# Anyway to improve random signature?



## Splych (Feb 27, 2009)

That is what I have so far... Thinking about making color choices widen, and maybe adding some more brushes.

I don't know if it is wrong or right but... Anyone know where I can get PhotoShop CS2 Brushes for free online?

Please and Thanks ^^
Splych

PS. Rate what I have so far xD


----------



## Raika (Feb 27, 2009)

Meh, googled it in 3 seconds.
http://www.brushesdownload.com/

And I would rate it 8/10, but you still need to work on it.


----------



## Splych (Feb 27, 2009)

Yay. More brushes ^^
Thanks. Now to actually improve the signature...


----------



## Sp33der (Feb 27, 2009)

Improve text(or just remove it), Add more depth and a better lightsource(soft bursh ~65px) ], try to add depth with smudges(19px hard brush + scattering), add color with adjustment layers and change blending mode/opacity. And if it's a render try to add a background stock :]


----------



## Splych (Feb 27, 2009)

I couldn't think of any background... But what do you mean by background stock? Still new to photo editing and stuff...


----------



## Reaper (Feb 28, 2009)

Try blending the render by smudging the lower opacity one on the right. Or remove it.


----------



## Splych (Feb 28, 2009)

I think I am going to smudge the edges a little more. I can notice the white parts...


----------



## Sp33der (Feb 28, 2009)

for example:






the venom is a render, and that castle stock is a background stock.


----------



## Splych (Mar 1, 2009)

Nyeh... I don't know much backgrounds I can find with Golden Sun. I might try looking for another image first, that is more common. Then background stock ~!


----------



## Sp33der (Mar 1, 2009)

For golden i would reccomend some sort of temple bg

There are tons of photobucket's that contains a shitload of stocks, i once made a list with stock links:



Spoiler



Photobuckets:

http://s246.photobucket.com/albums/gg118/MingYue-Stock/
http://s124.photobucket.com/albums/p35/Bigbanks23/Stock/
http://s179.photobucket.com/albums/w306/St0ckp4ck/?start=all
http://s19.photobucket.com/albums/b162/InF3cTioN3/?start=60
http://s174.photobucket.com/albums/w86/Al2...20Pack/?start=0
http://s197.photobucket.com/albums/aa214/Abject_Stock/
http://s93.photobucket.com/albums/l59/Slimeyy/Stocks/
http://s137.photobucket.com/albums/q224/Superman_93/STOCKS/
http://s253.photobucket.com/albums/hh76/twoSTOCK/
http://s266.photobucket.com/albums/ii246/m...ocks/?start=all
http://s190.photobucket.com/albums/z108/St...ouse/?start=360
http://s172.photobucket.com/albums/w2/Stocksof07/
http://s5.photobucket.com/albums/y189/Draggin/Stocks/
http://s164.photobucket.com/albums/u6/GFX-RESOURCES/STOCKS/




Sprites:

http://sdb.drshnaps.com/
http://www.videogamesprites.net/
http://www.gsarchives.net/index2.php
http://www.fattyboy.com/VGSprites.htm
http://www.panelmonkey.org/category.php?id=1
http://spriters-resource.com/

Stock(& Wallpapers etc.) sites:

http://www.sxc.hu/
http://www.deviantart.com/
http://www.free4uwallpapers.org/
http://www.ign.com/index/images.html
http://www.gamewallpapers.ru/en/
http://wallpapers.gamez.com/
http://www.skins.be


----------



## agentgamma (Mar 4, 2009)

My only complaint is the text makes it look unprofessional IMO.

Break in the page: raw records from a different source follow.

-- ==== Sys2Proof/Laws/Frames/KarstOps.lean ====
section
/-!
SUPPORT. What the operations of Machine/KarstOps.lean leave unchanged: for each, every part of the state that it does not touch.
-/

set_option Elab.async false

set_option linter.all false
set_option maxRecDepth 2000

namespace Sys2Proof.Machine

@[simp ↓] theorem updKarst_frame (x1 x2) :
    (updKarst x1 x2).pending = x1.pending ∧ (updKarst x1 x2).now = x1.now ∧ (updKarst x1 x2).fresh = x1.fresh ∧ (updKarst x1 x2).out = x1.out ∧ (updKarst x1 x2).snaps = x1.snaps ∧ (updKarst x1 x2).id = x1.id ∧ (updKarst x1 x2).psg = x1.psg ∧ (updKarst x1 x2).cham = x1.cham ∧ (updKarst x1 x2).kst = x1.kst ∧ (updKarst x1 x2).mbx = x1.mbx ∧ (updKarst x1 x2).str = x1.str ∧ (updKarst x1 x2).lan = x1.lan ∧ (updKarst x1 x2).bb = x1.bb ∧ (updKarst x1 x2).tim = x1.tim ∧ (updKarst x1 x2).lcy = x1.lcy ∧ (updKarst x1 x2).die = x1.die ∧ (updKarst x1 x2).rng = x1.rng ∧ (updKarst x1 x2).pke = x1.pke ∧ (updKarst x1 x2).eng = x1.eng ∧ (updKarst x1 x2).host = x1.host ∧ (updKarst x1 x2).geo = x1.geo ∧ (updKarst x1 x2).wld = x1.wld ∧ (updKarst x1 x2).kar = x1.kar ∧ (updKarst x1 x2).ctl = x1.ctl := by unfold updKarst; simp

@[simp ↓] theorem updUnit_frame (x1 x2) :
    (updUnit x1 x2).pending = x1.pending ∧ (updUnit x1 x2).now = x1.now ∧ (updUnit x1 x2).fresh = x1.fresh ∧ (updUnit x1 x2).out = x1.out ∧ (updUnit x1 x2).snaps = x1.snaps ∧ (updUnit x1 x2).id = x1.id ∧ (updUnit x1 x2).psg = x1.psg ∧ (updUnit x1 x2).cham = x1.cham ∧ (updUnit x1 x2).kst = x1.kst ∧ (updUnit x1 x2).mbx = x1.mbx ∧ (updUnit x1 x2).str = x1.str ∧ (updUnit x1 x2).lan = x1.lan ∧ (updUnit x1 x2).bb = x1.bb ∧ (updUnit x1 x2).tim = x1.tim ∧ (updUnit x1 x2).lcy = x1.lcy ∧ (updUnit x1 x2).die = x1.die ∧ (updUnit x1 x2).rng = x1.rng ∧ (updUnit x1 x2).pke = x1.pke ∧ (updUnit x1 x2).eng = x1.eng ∧ (updUnit x1 x2).host = x1.host ∧ (updUnit x1 x2).geo = x1.geo ∧ (updUnit x1 x2).flash = x1.flash ∧ (updUnit x1 x2).wld = x1.wld ∧ (updUnit x1 x2).ctl = x1.ctl := by unfold updUnit; simp

@[simp ↓] theorem updSession_frame (x1 x2 x3) :
    (updSession x1 x2 x3).pending = x1.pending ∧ (updSession x1 x2 x3).now = x1.now ∧ (updSession x1 x2 x3).fresh = x1.fresh ∧ (updSession x1 x2 x3).out = x1.out ∧ (updSession x1 x2 x3).snaps = x1.snaps ∧ (updSession x1 x2 x3).id = x1.id ∧ (updSession x1 x2 x3).psg = x1.psg ∧ (updSession x1 x2 x3).cham = x1.cham ∧ (updSession x1 x2 x3).kst = x1.kst ∧ (updSession x1 x2 x3).mbx = x1.mbx ∧ (updSession x1 x2 x3).str = x1.str ∧ (updSession x1 x2 x3).lan = x1.lan ∧ (updSession x1 x2 x3).bb = x1.bb ∧ (updSession x1 x2 x3).tim = x1.tim ∧ (updSession x1 x2 x3).lcy = x1.lcy ∧ (updSession x1 x2 x3).die = x1.die ∧ (updSession x1 x2 x3).rng = x1.rng ∧ (updSession x1 x2 x3).pke = x1.pke ∧ (updSession x1 x2 x3).eng = x1.eng ∧ (updSession x1 x2 x3).host = x1.host ∧ (updSession x1 x2 x3).geo = x1.geo ∧ (updSession x1 x2 x3).flash = x1.flash ∧ (updSession x1 x2 x3).wld = x1.wld ∧ (updSession x1 x2 x3).ctl = x1.ctl := by unfold updSession; (repeat' split) <;> simp

@[simp ↓] theorem updRep_frame (x1 x2 x3) :
    (updRep x1 x2 x3).pending = x1.pending ∧ (updRep x1 x2 x3).now = x1.now ∧ (updRep x1 x2 x3).fresh = x1.fresh ∧ (updRep x1 x2 x3).out = x1.out ∧ (updRep x1 x2 x3).snaps = x1.snaps ∧ (updRep x1 x2 x3).id = x1.id ∧ (updRep x1 x2 x3).psg = x1.psg ∧ (updRep x1 x2 x3).cham = x1.cham ∧ (updRep x1 x2 x3).kst = x1.kst ∧ (updRep x1 x2 x3).mbx = x1.mbx ∧ (updRep x1 x2 x3).str = x1.str ∧ (updRep x1 x2 x3).lan = x1.lan ∧ (updRep x1 x2 x3).bb = x1.bb ∧ (updRep x1 x2 x3).tim = x1.tim ∧ (updRep x1 x2 x3).lcy = x1.lcy ∧ (updRep x1 x2 x3).die = x1.die ∧ (updRep x1 x2 x3).rng = x1.rng ∧ (updRep x1 x2 x3).pke = x1.pke ∧ (updRep x1 x2 x3).eng = x1.eng ∧ (updRep x1 x2 x3).host = x1.host ∧ (updRep x1 x2 x3).geo = x1.geo ∧ (updRep x1 x2 x3).wld = x1.wld ∧ (updRep x1 x2 x3).kar = x1.kar ∧ (updRep x1 x2 x3).ctl = x1.ctl := by unfold updRep; simp

@[simp ↓] theorem updKarDomain_frame (x1 x2 x3) :
    (updKarDomain x1 x2 x3).pending = x1.pending ∧ (updKarDomain x1 x2 x3).now = x1.now ∧ (updKarDomain x1 x2 x3).fresh = x1.fresh ∧ (updKarDomain x1 x2 x3).out = x1.out ∧ (updKarDomain x1 x2 x3).snaps = x1.snaps ∧ (updKarDomain x1 x2 x3).id = x1.id ∧ (updKarDomain x1 x2 x3).psg = x1.psg ∧ (updKarDomain x1 x2 x3).cham = x1.cham ∧ (updKarDomain x1 x2 x3).kst = x1.kst ∧ (updKarDomain x1 x2 x3).mbx = x1.mbx ∧ (updKarDomain x1 x2 x3).str = x1.str ∧ (updKarDomain x1 x2 x3).lan = x1.lan ∧ (updKarDomain x1 x2 x3).bb = x1.bb ∧ (updKarDomain x1 x2 x3).tim = x1.tim ∧ (updKarDomain x1 x2 x3).lcy = x1.lcy ∧ (updKarDomain x1 x2 x3).die = x1.die ∧ (updKarDomain x1 x2 x3).rng = x1.rng ∧ (updKarDomain x1 x2 x3).pke = x1.pke ∧ (updKarDomain x1 x2 x3).eng = x1.eng ∧ (updKarDomain x1 x2 x3).host = x1.host ∧ (updKarDomain x1 x2 x3).geo = x1.geo ∧ (updKarDomain x1 x2 x3).flash = x1.flash ∧ (updKarDomain x1 x2 x3).wld = x1.wld ∧ (updKarDomain x1 x2 x3).ctl = x1.ctl := by unfold updKarDomain; simp

@[simp ↓] theorem refreshKarst_frame (x1) :
    (refreshKarst x1).pending = x1.pending ∧ (refreshKarst x1).now = x1.now ∧ (refreshKarst x1).fresh = x1.fresh ∧ (refreshKarst x1).out = x1.out ∧ (refreshKarst x1).snaps = x1.snaps ∧ (refreshKarst x1).psg = x1.psg ∧ (refreshKarst x1).cham = x1.cham ∧ (refreshKarst x1).kst = x1.kst ∧ (refreshKarst x1).mbx = x1.mbx ∧ (refreshKarst x1).str = x1.str ∧ (refreshKarst x1).lan = x1.lan ∧ (refreshKarst x1).bb = x1.bb ∧ (refreshKarst x1).tim = x1.tim ∧ (refreshKarst x1).lcy = x1.lcy ∧ (refreshKarst x1).die = x1.die ∧ (refreshKarst x1).rng = x1.rng ∧ (refreshKarst x1).pke = x1.pke ∧ (refreshKarst x1).eng = x1.eng ∧ (refreshKarst x1).host = x1.host ∧ (refreshKarst x1).geo = x1.geo ∧ (refreshKarst x1).flash = x1.flash ∧ (refreshKarst x1).wld = x1.wld ∧ (refreshKarst x1).kar = x1.kar ∧ (refreshKarst x1).ctl = x1.ctl := by unfold refreshKarst; simp

@[simp ↓] theorem passChange_frame (x1 x2) :
    (passChange x1 x2).pending = x1.pending ∧ (passChange x1 x2).now = x1.now ∧ (passChange x1 x2).fresh = x1.fresh ∧ (passChange x1 x2).snaps = x1.snaps ∧ (passChange x1 x2).id = x1.id ∧ (passChange x1 x2).psg = x1.psg ∧ (passChange x1 x2).cham = x1.cham ∧ (passChange x1 x2).kst = x1.kst ∧ (passChange x1 x2).lan = x1.lan ∧ (passChange x1 x2).bb = x1.bb ∧ (passChange x1 x2).tim = x1.tim ∧ (passChange x1 x2).lcy = x1.lcy ∧ (passChange x1 x2).die = x1.die ∧ (passChange x1 x2).rng = x1.rng ∧ (passChange x1 x2).pke = x1.pke ∧ (passChange x1 x2).geo = x1.geo ∧ (passChange x1 x2).flash = x1.flash ∧ (passChange x1 x2).kar = x1.kar := by unfold passChange; (repeat' split) <;> simp

@[simp ↓] theorem clearKarst_frame (x1 x2) :
    (clearKarst x1 x2).pending = x1.pending ∧ (clearKarst x1 x2).now = x1.now ∧ (clearKarst x1 x2).fresh = x1.fresh ∧ (clearKarst x1 x2).snaps = x1.snaps ∧ (clearKarst x1 x2).psg = x1.psg ∧ (clearKarst x1 x2).cham = x1.cham ∧ (clearKarst x1 x2).lan = x1.lan ∧ (clearKarst x1 x2).bb = x1.bb ∧ (clearKarst x1 x2).tim = x1.tim ∧ (clearKarst x1 x2).lcy = x1.lcy ∧ (clearKarst x1 x2).die = x1.die ∧ (clearKarst x1 x2).rng = x1.rng ∧ (clearKarst x1 x2).pke = x1.pke ∧ (clearKarst x1 x2).geo = x1.geo := by unfold clearKarst; simp

@[simp ↓] theorem sendKar_frame (x1 x2 x3) :
    (sendKar x1 x2 x3).pending = x1.pending ∧ (sendKar x1 x2 x3).now = x1.now ∧ (sendKar x1 x2 x3).fresh = x1.fresh ∧ (sendKar x1 x2 x3).out = x1.out ∧ (sendKar x1 x2 x3).snaps = x1.snaps ∧ (sendKar x1 x2 x3).id = x1.id ∧ (sendKar x1 x2 x3).psg = x1.psg ∧ (sendKar x1 x2 x3).cham = x1.cham ∧ (sendKar x1 x2 x3).kst = x1.kst ∧ (sendKar x1 x2 x3).mbx = x1.mbx ∧ (sendKar x1 x2 x3).str = x1.str ∧ (sendKar x1 x2 x3).lan = x1.lan ∧ (sendKar x1 x2 x3).bb = x1.bb ∧ (sendKar x1 x2 x3).tim = x1.tim ∧ (sendKar x1 x2 x3).lcy = x1.lcy ∧ (sendKar x1 x2 x3).die = x1.die ∧ (sendKar x1 x2 x3).rng = x1.rng ∧ (sendKar x1 x2 x3).pke = x1.pke ∧ (sendKar x1 x2 x3).eng = x1.eng ∧ (sendKar x1 x2 x3).host = x1.host ∧ (sendKar x1 x2 x3).geo = x1.geo ∧ (sendKar x1 x2 x3).flash = x1.flash ∧ (sendKar x1 x2 x3).wld = x1.wld ∧ (sendKar x1 x2 x3).ctl = x1.ctl := by unfold sendKar; simp

@[simp ↓] theorem sendAll_frame (x1 x2 x3) :
    (sendAll x1 x2 x3).pending = x1.pending ∧ (sendAll x1 x2 x3).now = x1.now ∧ (sendAll x1 x2 x3).fresh = x1.fresh ∧ (sendAll x1 x2 x3).out = x1.out ∧ (sendAll x1 x2 x3).snaps = x1.snaps ∧ (sendAll x1 x2 x3).id = x1.id ∧ (sendAll x1 x2 x3).psg = x1.psg ∧ (sendAll x1 x2 x3).cham = x1.cham ∧ (sendAll x1 x2 x3).kst = x1.kst ∧ (sendAll x1 x2 x3).mbx = x1.mbx ∧ (sendAll x1 x2 x3).str = x1.str ∧ (sendAll x1 x2 x3).lan = x1.lan ∧ (sendAll x1 x2 x3).bb = x1.bb ∧ (sendAll x1 x2 x3).tim = x1.tim ∧ (sendAll x1 x2 x3).lcy = x1.lcy ∧ (sendAll x1 x2 x3).die = x1.die ∧ (sendAll x1 x2 x3).rng = x1.rng ∧ (sendAll x1 x2 x3).pke = x1.pke ∧ (sendAll x1 x2 x3).eng = x1.eng ∧ (sendAll x1 x2 x3).host = x1.host ∧ (sendAll x1 x2 x3).geo = x1.geo ∧ (sendAll x1 x2 x3).flash = x1.flash ∧ (sendAll x1 x2 x3).wld = x1.wld ∧ (sendAll x1 x2 x3).ctl = x1.ctl := by unfold sendAll; simp

@[simp ↓] theorem askKar_frame (x1 x2 x3 x4) :
    (askKar x1 x2 x3 x4).pending = x1.pending ∧ (askKar x1 x2 x3 x4).now = x1.now ∧ (askKar x1 x2 x3 x4).fresh = x1.fresh ∧ (askKar x1 x2 x3 x4).out = x1.out ∧ (askKar x1 x2 x3 x4).snaps = x1.snaps ∧ (askKar x1 x2 x3 x4).id = x1.id ∧ (askKar x1 x2 x3 x4).psg = x1.psg ∧ (askKar x1 x2 x3 x4).cham = x1.cham ∧ (askKar x1 x2 x3 x4).kst = x1.kst ∧ (askKar x1 x2 x3 x4).mbx = x1.mbx ∧ (askKar x1 x2 x3 x4).str = x1.str ∧ (askKar x1 x2 x3 x4).lan = x1.lan ∧ (askKar x1 x2 x3 x4).bb = x1.bb ∧ (askKar x1 x2 x3 x4).tim = x1.tim ∧ (askKar x1 x2 x3 x4).lcy = x1.lcy ∧ (askKar x1 x2 x3 x4).die = x1.die ∧ (askKar x1 x2 x3 x4).rng = x1.rng ∧ (askKar x1 x2 x3 x4).pke = x1.pke ∧ (askKar x1 x2 x3 x4).eng = x1.eng ∧ (askKar x1 x2 x3 x4).host = x1.host ∧ (askKar x1 x2 x3 x4).geo = x1.geo ∧ (askKar x1 x2 x3 x4).flash = x1.flash ∧ (askKar x1 x2 x3 x4).wld = x1.wld ∧ (askKar x1 x2 x3 x4).ctl = x1.ctl := by unfold askKar; simp

@[simp ↓] theorem answered_frame (x1 x2 x3 x4) :
    (answered x1 x2 x3 x4).pending = x1.pending ∧ (answered x1 x2 x3 x4).now = x1.now ∧ (answered x1 x2 x3 x4).fresh = x1.fresh ∧ (answered x1 x2 x3 x4).out = x1.out ∧ (answered x1 x2 x3 x4).snaps = x1.snaps ∧ (answered x1 x2 x3 x4).id = x1.id ∧ (answered x1 x2 x3 x4).psg = x1.psg ∧ (answered x1 x2 x3 x4).cham = x1.cham ∧ (answered x1 x2 x3 x4).kst = x1.kst ∧ (answered x1 x2 x3 x4).mbx = x1.mbx ∧ (answered x1 x2 x3 x4).str = x1.str ∧ (answered x1 x2 x3 x4).lan = x1.lan ∧ (answered x1 x2 x3 x4).bb = x1.bb ∧ (answered x1 x2 x3 x4).tim = x1.tim ∧ (answered x1 x2 x3 x4).lcy = x1.lcy ∧ (answered x1 x2 x3 x4).die = x1.die ∧ (answered x1 x2 x3 x4).rng = x1.rng ∧ (answered x1 x2 x3 x4).pke = x1.pke ∧ (answered x1 x2 x3 x4).eng = x1.eng ∧ (answered x1 x2 x3 x4).host = x1.host ∧ (answered x1 x2 x3 x4).geo = x1.geo ∧ (answered x1 x2 x3 x4).flash = x1.flash ∧ (answered x1 x2 x3 x4).wld = x1.wld ∧ (answered x1 x2 x3 x4).ctl = x1.ctl := by unfold answered; simp

@[simp ↓] theorem memberSign_frame (x1 x2) :
    (memberSign x1 x2).2.pending = x1.pending ∧ (memberSign x1 x2).2.now = x1.now ∧ (memberSign x1 x2).2.out = x1.out ∧ (memberSign x1 x2).2.snaps = x1.snaps ∧ (memberSign x1 x2).2.id = x1.id ∧ (memberSign x1 x2).2.psg = x1.psg ∧ (memberSign x1 x2).2.cham = x1.cham ∧ (memberSign x1 x2).2.kst = x1.kst ∧ (memberSign x1 x2).2.mbx = x1.mbx ∧ (memberSign x1 x2).2.str = x1.str ∧ (memberSign x1 x2).2.lan = x1.lan ∧ (memberSign x1 x2).2.bb = x1.bb ∧ (memberSign x1 x2).2.tim = x1.tim ∧ (memberSign x1 x2).2.lcy = x1.lcy ∧ (memberSign x1 x2).2.die = x1.die ∧ (memberSign x1 x2).2.rng = x1.rng ∧ (memberSign x1 x2).2.pke = x1.pke ∧ (memberSign x1 x2).2.eng = x1.eng ∧ (memberSign x1 x2).2.host = x1.host ∧ (memberSign x1 x2).2.geo = x1.geo ∧ (memberSign x1 x2).2.flash = x1.flash ∧ (memberSign x1 x2).2.wld = x1.wld ∧ (memberSign x1 x2).2.kar = x1.kar ∧ (memberSign x1 x2).2.ctl = x1.ctl := by unfold memberSign; simp

theorem memberSign_frame_of {x1 x2 x t} (h : memberSign x1 x2 = (x, t)) :
    t.pending = x1.pending ∧ t.now = x1.now ∧ t.out = x1.out ∧ t.snaps = x1.snaps ∧ t.id = x1.id ∧ t.psg = x1.psg ∧ t.cham = x1.cham ∧ t.kst = x1.kst ∧ t.mbx = x1.mbx ∧ t.str = x1.str ∧ t.lan = x1.lan ∧ t.bb = x1.bb ∧ t.tim = x1.tim ∧ t.lcy = x1.lcy ∧ t.die = x1.die ∧ t.rng = x1.rng ∧ t.pke = x1.pke ∧ t.eng = x1.eng ∧ t.host = x1.host ∧ t.geo = x1.geo ∧ t.flash = x1.flash ∧ t.wld = x1.wld ∧ t.kar = x1.kar ∧ t.ctl = x1.ctl := by
  have e := memberSign_frame x1 x2; rw [h] at e; exact e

Other than that, it looks good


----------



## Splych (Mar 5, 2009)

Yep. I think I might stand down with Photo Editing. 

I might step forward with drawing and sketching instead.


----------



## Edgedancer (Mar 13, 2009)

I would just like to say it is great to see fellow Golden Sun fan


----------



## Splych (Mar 19, 2009)

Oh yea... GoldenSun was an epic game. I wished that they would make one for DS...

I miss GoldenSun, nothing can replace the game.

But also gave up on that signature. I made another one, and you can see it right now. I am going to add a border to it. Looks a little bland without a border.


----------



## Splych (Apr 5, 2009)

Yay. I made a new signature. I just was searching around Planet Renders, got a stock image off of deviantART, and BAM> I made this

I just put that copyright thing, cause I don't trust my friends, so it is the exact same thing for some people around the forum. For all I know, they can be copying my identity on the internet with the same name... So yea....







Rate please~! And suggest any improvements. I tried to keep it as simple as possible... Gonna add my name later...


----------